I clean 1 of my three canisters every month or so and have never had issues with params


----------



## zeefs (Jul 26, 2010)

so keep the ac 110 on forsure then i can prob take out the whispers or u think keep those in too?


----------



## zeefs (Jul 26, 2010)

i dont mean to take them out now i just mean once the fx5 is established


----------



## Guest (Nov 1, 2010)

I havent cleaned out my FX5 in over a year


----------



## zeefs (Jul 26, 2010)

really wow thats sweet i hope mines like that. 
what do you think would i need to keep more then just the fx5 on my tank?


----------



## Guest (Nov 1, 2010)

The FX5 will be more than enough filtration on its own.


----------



## FEEFA (Nov 19, 2007)

Yeah if you go the fx5 route than its more than enough fitration.
I thought that you were going with the eheim which in that case keep the ac aswell



ksls said:


> I havent cleaned out my FX5 in over a year


I do mine every 3-4 months tops. But with one serra I would be doing it alot less


----------



## zeefs (Jul 26, 2010)

yah im gonna go the fx5 way forsure. ok so once my fx5 gets established i wont need any hob
thanks yall


----------



## Inflade (Mar 24, 2006)

i would still keep the HOB, but again do what you want. the FX5 is a great Filter!


----------



## zeefs (Jul 26, 2010)

im thinkin forsure im going to take the 40 out. i think if i keep a hob itll be the ac110 over the whisper 60


----------



## Criley (Jun 2, 2010)

you wont need it, but id keep the AC110 unless you require it on another tank. i like the flow it gives, plus it feels good to know you got a little extra


----------



## zeefs (Jul 26, 2010)

how long should should i wait for the fx5 to get established before i take the hob's out?


----------



## impalass (Nov 20, 2009)

X2 AC110


----------



## zeefs (Jul 26, 2010)

what does X2 AC110 mean?


----------



## soitsbig (Jul 30, 2005)

zeefs said:


> how long should should i wait for the fx5 to get established before i take the hob's out?


bump


----------



## Criley (Jun 2, 2010)

id leave everything for at least 3 weeks, because extras not gonna hurt and it will be a bit more certain its established.


----------



## impalass (Nov 20, 2009)

zeefs said:


> what does X2 AC110 mean?


Means I also recommend ac110


----------



## zeefs (Jul 26, 2010)

Ok thanks a lot guys


----------



## CLUSTER ONE (Aug 2, 2006)

shiver905 said:


> But as i said, a 2217 is in the smaller line of the canistor filtor line.
> 
> No pressure,
> 
> ...


x2 ac110 means either get 2 aquaclear 110 filters or he seconds gettign at least one aquaclear110 filter.

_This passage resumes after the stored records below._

-- ==== Sys2Proof/WellFormed.lean ====
section
/-! DEFINITION. Which configurations a model admits (00_scope.md R15) and which operands of a command are in range
(30_encoding.md R93). -/

namespace Sys2Proof

/-- R15: "A model refuses an ill-formed configuration: such a block is not built". -/
def Config.accept (p : Params) : Option Params :=
  if p.wellFormed then some p else none

/-- Whether the operand a command selects is valid (R93): a channel index is 0..3; every byte index is valid; the
other forms fix SEL in the word. A command that is not well-formed still decodes, and raises CHANNEL_RANGE (R97). -/
def Instr.wellFormed : Instr → Bool
  | .rdFiltered c => decide (c.toNat ≤ 3)
  | .acquire => true
  | .tick => true
  | .drain => true
  | .resetCursor => true
  | .rdFrame _ => true
  | .rdMetric => true
  | .rdRiskTemp => true
  | .rdRiskGas => true
  | .rdRiskComb => true
  | .rdBuzzer => true
  | .rdMotor => true
  | .rdFault => true

end Sys2Proof
end

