-- ==== Sys2Proof/Machine/Flags.lean ====
section
/-! DEFINITION. The status bits of the block (10_state.md R52): `filled` and the status byte (`S.flt` is in
Machine/Ops.lean). -/

namespace Sys2Proof.Machine

/-- `S.filled` after an INGEST into slot `k`: set on the wrap from 7 to 0, and never cleared here (R36, R120). -/
def filledAfter (filled : Bool) (k : Slot) : Bool := filled || decide (k = 7)

/-- "risk ≥ Warning" (R231): the level is not Normal. -/
def RiskLevel.atLeastWarning (l : RiskLevel) : Bool := decide (l ≠ .normal)

/-- `STATUS()` (R231): `{0000, temp_state ≠ Normal, gas_state ≠ Normal, motor, buzzer}`. -/
def State.statusByte (s : State) : Byte :=
  0#4 ++ BitVec.ofBool s.tempState.atLeastWarning ++ BitVec.ofBool s.gasState.atLeastWarning ++
    BitVec.ofBool s.motor ++ BitVec.ofBool s.buzzer

end Sys2Proof.Machine
end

If i were you i would also consider getting a fx5 used especially if its still in good conditions as they are expensive new and i dont even know what media they come with. used wouldnt have a warantee, but you do get a larger filter for the price and neither eheim or fx series are known to fall apart and break like some crappy brands do.

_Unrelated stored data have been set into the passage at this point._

-- ==== Sys2Proof/Machine/Frame.lean ====
section
/-! DEFINITION. The Frame Publisher and the drain port (43_frame.md): BUILD, CHECKSUM, PUBLISH, INIT_ZERO_FRAME, and the
commands RD_FRAME, DRAIN and RESET_CURSOR. -/

namespace Sys2Proof.Machine

/-- CHECKSUM (R201): the XOR of the bytes, from 0. -/
def checksum (bs : List Byte) : Byte := bs.foldl (· ^^^ ·) 0

/-- Bytes 0 to 13 of the build buffer (R200, layout of R71). -/
def frameHead (cfg : Params) (seq status : Byte) (v : Channel → Half) (m : Half) : List Byte :=
  [cfg.sync0, cfg.sync1, seq, status,
   lowByte (v 0), highByte (v 0), lowByte (v 1), highByte (v 1),
   lowByte (v 2), highByte (v 2), lowByte (v 3), highByte (v 3),
   lowByte m, highByte m]

/-- The build buffer `B[0..15]` (R200). -/
def frameBytes (cfg : Params) (seq status : Byte) (v : Channel → Half) (m : Half) : List Byte :=
  frameHead cfg seq status v m ++ [checksum (frameHead cfg seq status v m), cfg.endMarker]

/-- PUBLISH (R202): `S.frame[0..15] <- B[0..15]` in one write. -/
def State.publish (s : State) (bytes : List Byte) : State := s.withFrame (Memory.ofBytes bytes)

/-- BUILD (R200): the current seq goes into byte 2, and seq is then incremented mod 256. -/
def State.build (cfg : Params) (s : State) (status : Byte) (v : Channel → Half) (m : Half) : State :=
  (s.withSeq (s.seq + 1)).publish (frameBytes cfg s.seq status v m)

/-- INIT_ZERO_FRAME (R203). -/
def State.initZeroFrame (cfg : Params) (s : State) : State := s.build cfg 0 (fun _ => 0) 0

/-- `S.cursor <- 0` (R206). -/
def State.resetCursor (s : State) : State := s.withCursor 0

/-- RD_FRAME i (R204). -/
def execRdFrame (i : BitVec 4) (s : State) : Host.Outcome State Fault Refusal :=
  s.unlessFaulted (s.returnQ (zextByte (s.frameByte (byteIndexOperand i)))) s.returnAnyQ

/-- DRAIN (R205): the byte at the cursor, and the cursor advances mod 16. -/
def execDrain (s : State) : Host.Outcome State Fault Refusal :=
  s.unlessFaulted ((s.withCursor (s.cursor + 1)).returnX (s.frameByte s.cursor)) s.returnAnyX

/-- RESET_CURSOR (R206). -/
def execResetCursor (s : State) : Host.Outcome State Fault Refusal :=
  s.unlessFaulted (s.resetCursor.returnNoValue .xport) (s.returnNoValue .xport)

end Sys2Proof.Machine
end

I also think eheim 2217 are like 200$ new plus tax with media. it may be an eheim 2215 thats 160$, a sale for the 2217 or mayby it doesnt have all the media. I never even knew petsmart carries eheim anything. If you want a cannister new you may want to wait for a big als boxing week sale as you may be able to get a good deal.


----------



## Sacrifice (Sep 24, 2006)

What/When is this BigAls boxing week? I've never heard of it.


----------



## impalass (Nov 20, 2009)

Sacrifice said:


> What/When is this BigAls boxing week? I've never heard of it.


The week between Xmas and New year. Good sale, good time to stalk up.


----------



## the_w8 (Jul 28, 2003)

CLUSTER ONE said:


> But as i said, a 2217 is in the smaller line of the canistor filtor line.
> 
> No pressure,
> 
> ...


x2 ac110 means either get 2 aquaclear 110 filters or he seconds gettign at least one aquaclear110 filter.

If i were you i would also consider getting a fx5 used especially if its still in good conditions as they are expensive new and i dont even know what media they come with. used wouldnt have a warantee, but you do get a larger filter for the price and neither eheim or fx series are known to fall apart and break like some crappy brands do.

I also think eheim 2217 are like 200$ new plus tax with media. it may be an eheim 2215 thats 160$, a sale for the 2217 or mayby it doesnt have all the media. I never even knew petsmart carries eheim anything. If you want a cannister new you may want to wait for a big als boxing week sale as you may be able to get a good deal.
[/quote]
NOPE I've bought a couple 2217's brand new with full media for under $135.00, but you gotta look around for deals...Most of the time the 2217 runs around 160.00 with media and all. Still a great deal IMO


----------



## zeefs (Jul 26, 2010)

I ended up going with a fx5. I still have the ac110 and whisper 60 on also but only untill the fx5 is established then ill prob take both hob off,well forsure the whisper i might leave the ac110 on.


----------



## the_w8 (Jul 28, 2003)

leave em both on...the extra filtration can't hurt


----------